Segment Start: Data records
def layTris (p : List Byte) : List (List Nat) :=
  chunk 3 (layNtri p) (((halves p).drop (2 * ceilDiv (layNmem p) 2)).take (3 * layNtri p))

/-- A segment has two outputs (R43). -/
def segOf (t : List Nat) : List Nat := if t.getD 2 0 = 0xFFFF then t.take 2 else t

/-- Padding half words are zero. -/
def layPadOk (p : List Byte) : Bool :=
  let h := halves p
  (layNmem p % 2 == 0 || h.getD (layNmem p) 0 == 0) &&
  (layNtri p % 2 == 0 || h.getD (2 * ceilDiv (layNmem p) 2 + 3 * layNtri p) 0 == 0)

def arrEntries (p : List Byte) : List ArrEntry :=
  (chunk 2 1024 ((wordsOf p).drop 3)).map fun w =>
    { out := fld (wAt w 0) 15 0
      nx := signedOf 16 (fld (wAt w 0) 31 16)
      ny := signedOf 16 (fld (wAt w 1) 15 0)
      nz := signedOf 16 (fld (wAt w 1) 31 16) }

/-- Fold the parts of one opcode into records by index; packets are numbered by their place. -/
def gatherParts (op : Nat) (l : List Packet) : Tab Parts :=
  (l.zipIdx).foldl (fun t (pk, i) =>
    if pk.op != op then t
    else
      let a := wAt (wordsOf pk.payload) 0
      let idx := fld a 5 0
      let isLay := op == 0x0402
      let b := wAt (wordsOf pk.payload) 1
      let fresh : Parts :=
        { flag := if isLay then bit a 8 else bit a 9
          taper := fld b 5 0
          gain := signedOf 16 (fld b 31 16) }
      let r := if bit a 16 then fresh else tabGetD t idx fresh
      let r := if isLay then
          { r with members := r.members ++ layMembers pk.payload, tris := r.tris ++ (layTris pk.payload).map segOf }
        else { r with entries := r.entries ++ arrEntries pk.payload }
      tabSet t idx { r with last := bit a 17, stage := i }) []

/-- Status of a part against the parts staged before it. -/
def partStatus (op : Nat) (staged : List Packet) (p : List Byte) (flag : Bool) : Nat :=
  let a := wAt (wordsOf p) 0
  if bit a 16 then stOk
  else
    match tabGet (gatherParts op staged) (fld a 5 0) with
    | none => stBadState
    | some r => if r.last then stBadState else if r.flag != flag then stBadParam else stOk

def chkLayout (s : State) (staged : List Packet) (p : List Byte) : Nat :=
  let a := wAt (wordsOf p) 0
  let n := 8 + 4 * ceilDiv (layNmem p) 2 + 4 * ceilDiv (3 * layNtri p) 2
  let outs := layMembers p ++ (layTris p).flatMap segOf
  if p.length = n ∧ fld a 7 5 = 0 ∧ fld a 15 9 = 0 ∧ fld a 31 18 = 0 ∧ layPadOk p = true
      ∧ outs.all (fun o => s.outExists o || o == 0xFFFF) = true then
    partStatus 0x0402 staged p (bit a 8)
  else stBadParam

def chkArray (s : State) (staged : List Packet) (p : List Byte) : Nat :=
  let w := wordsOf p
  let a := wAt w 0
  let n := fld (wAt w 2) 10 0
  if p.length = 12 + 8 * n ∧ fld (wAt w 2) 31 11 = 0 ∧ fld a 8 6 = 0 ∧ fld a 15 10 = 0 ∧ fld a 31 18 = 0
      ∧ ((chunk 2 1024 (w.drop 3)).all fun e => s.outExists (fld (wAt e 0) 15 0)) = true
      ∧ (bit a 16 = false ∨ (fld (wAt w 1) 5 0 ≤ 32 ∧ fld (wAt w 1) 15 6 = 0 ∧ gainCodeOk (fld (wAt w 1) 31 16) = true)) then
    partStatus 0x0403 staged p (bit a 9)
  else stBadParam

/-- Layouts and arrays a transaction writes whole (R266). -/
def applyParts (l : List Packet) (s : State) : State :=
  let s := (gatherParts 0x0402 l).foldl (fun s e =>
    if !e.2.last then s
    else if e.2.members.isEmpty then { s with cm := { s.cm with layouts := tabDel s.cm.layouts e.1 } }
    else
      let f := s.cm.num.loc
      let r : Layout := { is3d := e.2.flag, members := e.2.members.map f, tris := e.2.tris.map fun l => l.map f }
      { s with cm := { s.cm with layouts := tabSet s.cm.layouts e.1 r } }) s
  (gatherParts 0x0403 l).foldl (fun s e =>
    if !e.2.last then s
    else if e.2.entries.isEmpty then { s with cm := { s.cm with arrays := tabDel s.cm.arrays e.1 } }
    else
      let es := e.2.entries.map fun (x : ArrEntry) => { x with out := s.cm.num.loc x.out }
      let r : ArrayRec := { closed := e.2.flag, taper := e.2.taper, gain := e.2.gain, entries := es }
      { s with cm := { s.cm with arrays := tabSet s.cm.arrays e.1 r } }) s

/-! ### Whole tables (R43, R44, R107 check 1) -/

/-- Faults of a layout record itself: vertices, duplicates, dimension (R43). -/
def layoutShapeBad (g : Parts) : Bool :=
  !noDup g.members ||
  g.tris.any fun t => t.length != (if g.flag then 3 else 2) || t.contains 0xFFFF || !noDup t || t.any (!g.members.contains ·)

/-- Degenerate triangles and speakers at the origin, at the positions in force (R43). -/
def layoutGeomBad (c : Committed) (l : Layout) : Bool :=
  l.tris.any fun t =>
    t.any (fun o =>
      let p := (c.spk o).pos
      let q := if l.is3d then p else { p with z := 0 }
      !(geTh 9 q.v3.len fxEps16) || !(geTh 9 p.v3.len fxEps16)) ||
    !(geTh 10 (triInverse l.is3d (triDirs c l t)).1.natAbs fxEps16)

/-- More than 16 triangles in a cell or sector (R43). -/
def layoutCrowded (c : Committed) (l : Layout) : Bool :=
  let ts := layoutTris c l
  (List.range (if l.is3d then 384 else 64)).any fun cell => decide (16 < (cellList l.is3d ts cell).length)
Segment End: Data records
- **Problem statement**
The data above must be restated word for word.

- **Answer for the task**
def layTris (p : List Byte) : List (List Nat) :=
  chunk 3 (layNtri p) (((halves p).drop (2 * ceilDiv (layNmem p) 2)).take (3 * layNtri p))

/-- A segment has two outputs (R43). -/
def segOf (t : List Nat) : List Nat := if t.getD 2 0 = 0xFFFF then t.take 2 else t

/-- Padding half words are zero. -/
def layPadOk (p : List Byte) : Bool :=
  let h := halves p
  (layNmem p % 2 == 0 || h.getD (layNmem p) 0 == 0) &&
  (layNtri p % 2 == 0 || h.getD (2 * ceilDiv (layNmem p) 2 + 3 * layNtri p) 0 == 0)

def arrEntries (p : List Byte) : List ArrEntry :=
  (chunk 2 1024 ((wordsOf p).drop 3)).map fun w =>
    { out := fld (wAt w 0) 15 0
      nx := signedOf 16 (fld (wAt w 0) 31 16)
      ny := signedOf 16 (fld (wAt w 1) 15 0)
      nz := signedOf 16 (fld (wAt w 1) 31 16) }

/-- Fold the parts of one opcode into records by index; packets are numbered by their place. -/
def gatherParts (op : Nat) (l : List Packet) : Tab Parts :=
  (l.zipIdx).foldl (fun t (pk, i) =>
    if pk.op != op then t
    else
      let a := wAt (wordsOf pk.payload) 0
      let idx := fld a 5 0
      let isLay := op == 0x0402
      let b := wAt (wordsOf pk.payload) 1
      let fresh : Parts :=
        { flag := if isLay then bit a 8 else bit a 9
          taper := fld b 5 0
          gain := signedOf 16 (fld b 31 16) }
      let r := if bit a 16 then fresh else tabGetD t idx fresh
      let r := if isLay then
          { r with members := r.members ++ layMembers pk.payload, tris := r.tris ++ (layTris pk.payload).map segOf }
        else { r with entries := r.entries ++ arrEntries pk.payload }
      tabSet t idx { r with last := bit a 17, stage := i }) []

/-- Status of a part against the parts staged before it. -/
def partStatus (op : Nat) (staged : List Packet) (p : List Byte) (flag : Bool) : Nat :=
  let a := wAt (wordsOf p) 0
  if bit a 16 then stOk
  else
    match tabGet (gatherParts op staged) (fld a 5 0) with
    | none => stBadState
    | some r => if r.last then stBadState else if r.flag != flag then stBadParam else stOk

def chkLayout (s : State) (staged : List Packet) (p : List Byte) : Nat :=
  let a := wAt (wordsOf p) 0
  let n := 8 + 4 * ceilDiv (layNmem p) 2 + 4 * ceilDiv (3 * layNtri p) 2
  let outs := layMembers p ++ (layTris p).flatMap segOf
  if p.length = n ∧ fld a 7 5 = 0 ∧ fld a 15 9 = 0 ∧ fld a 31 18 = 0 ∧ layPadOk p = true
      ∧ outs.all (fun o => s.outExists o || o == 0xFFFF) = true then
    partStatus 0x0402 staged p (bit a 8)
  else stBadParam

def chkArray (s : State) (staged : List Packet) (p : List Byte) : Nat :=
  let w := wordsOf p
  let a := wAt w 0
  let n := fld (wAt w 2) 10 0
  if p.length = 12 + 8 * n ∧ fld (wAt w 2) 31 11 = 0 ∧ fld a 8 6 = 0 ∧ fld a 15 10 = 0 ∧ fld a 31 18 = 0
      ∧ ((chunk 2 1024 (w.drop 3)).all fun e => s.outExists (fld (wAt e 0) 15 0)) = true
      ∧ (bit a 16 = false ∨ (fld (wAt w 1) 5 0 ≤ 32 ∧ fld (wAt w 1) 15 6 = 0 ∧ gainCodeOk (fld (wAt w 1) 31 16) = true)) then
    partStatus 0x0403 staged p (bit a 9)
  else stBadParam

/-- Layouts and arrays a transaction writes whole (R266). -/
def applyParts (l : List Packet) (s : State) : State :=
  let s := (gatherParts 0x0402 l).foldl (fun s e =>
    if !e.2.last then s
    else if e.2.members.isEmpty then { s with cm := { s.cm with layouts := tabDel s.cm.layouts e.1 } }
    else
      let f := s.cm.num.loc
      let r : Layout := { is3d := e.2.flag, members := e.2.members.map f, tris := e.2.tris.map fun l => l.map f }
      { s with cm := { s.cm with layouts := tabSet s.cm.layouts e.1 r } }) s
  (gatherParts 0x0403 l).foldl (fun s e =>
    if !e.2.last then s
    else if e.2.entries.isEmpty then { s with cm := { s.cm with arrays := tabDel s.cm.arrays e.1 } }
    else
      let es := e.2.entries.map fun (x : ArrEntry) => { x with out := s.cm.num.loc x.out }
      let r : ArrayRec := { closed := e.2.flag, taper := e.2.taper, gain := e.2.gain, entries := es }
      { s with cm := { s.cm with arrays := tabSet s.cm.arrays e.1 r } }) s

/-! ### Whole tables (R43, R44, R107 check 1) -/

/-- Faults of a layout record itself: vertices, duplicates, dimension (R43). -/
def layoutShapeBad (g : Parts) : Bool :=
  !noDup g.members ||
  g.tris.any fun t => t.length != (if g.flag then 3 else 2) || t.contains 0xFFFF || !noDup t || t.any (!g.members.contains ·)

/-- Degenerate triangles and speakers at the origin, at the positions in force (R43). -/
def layoutGeomBad (c : Committed) (l : Layout) : Bool :=
  l.tris.any fun t =>
    t.any (fun o =>
      let p := (c.spk o).pos
      let q := if l.is3d then p else { p with z := 0 }
      !(geTh 9 q.v3.len fxEps16) || !(geTh 9 p.v3.len fxEps16)) ||
    !(geTh 10 (triInverse l.is3d (triDirs c l t)).1.natAbs fxEps16)

/-- More than 16 triangles in a cell or sector (R43). -/
def layoutCrowded (c : Committed) (l : Layout) : Bool :=
  let ts := layoutTris c l
  (List.range (if l.is3d then 384 else 64)).any fun cell => decide (16 < (cellList l.is3d ts cell).length)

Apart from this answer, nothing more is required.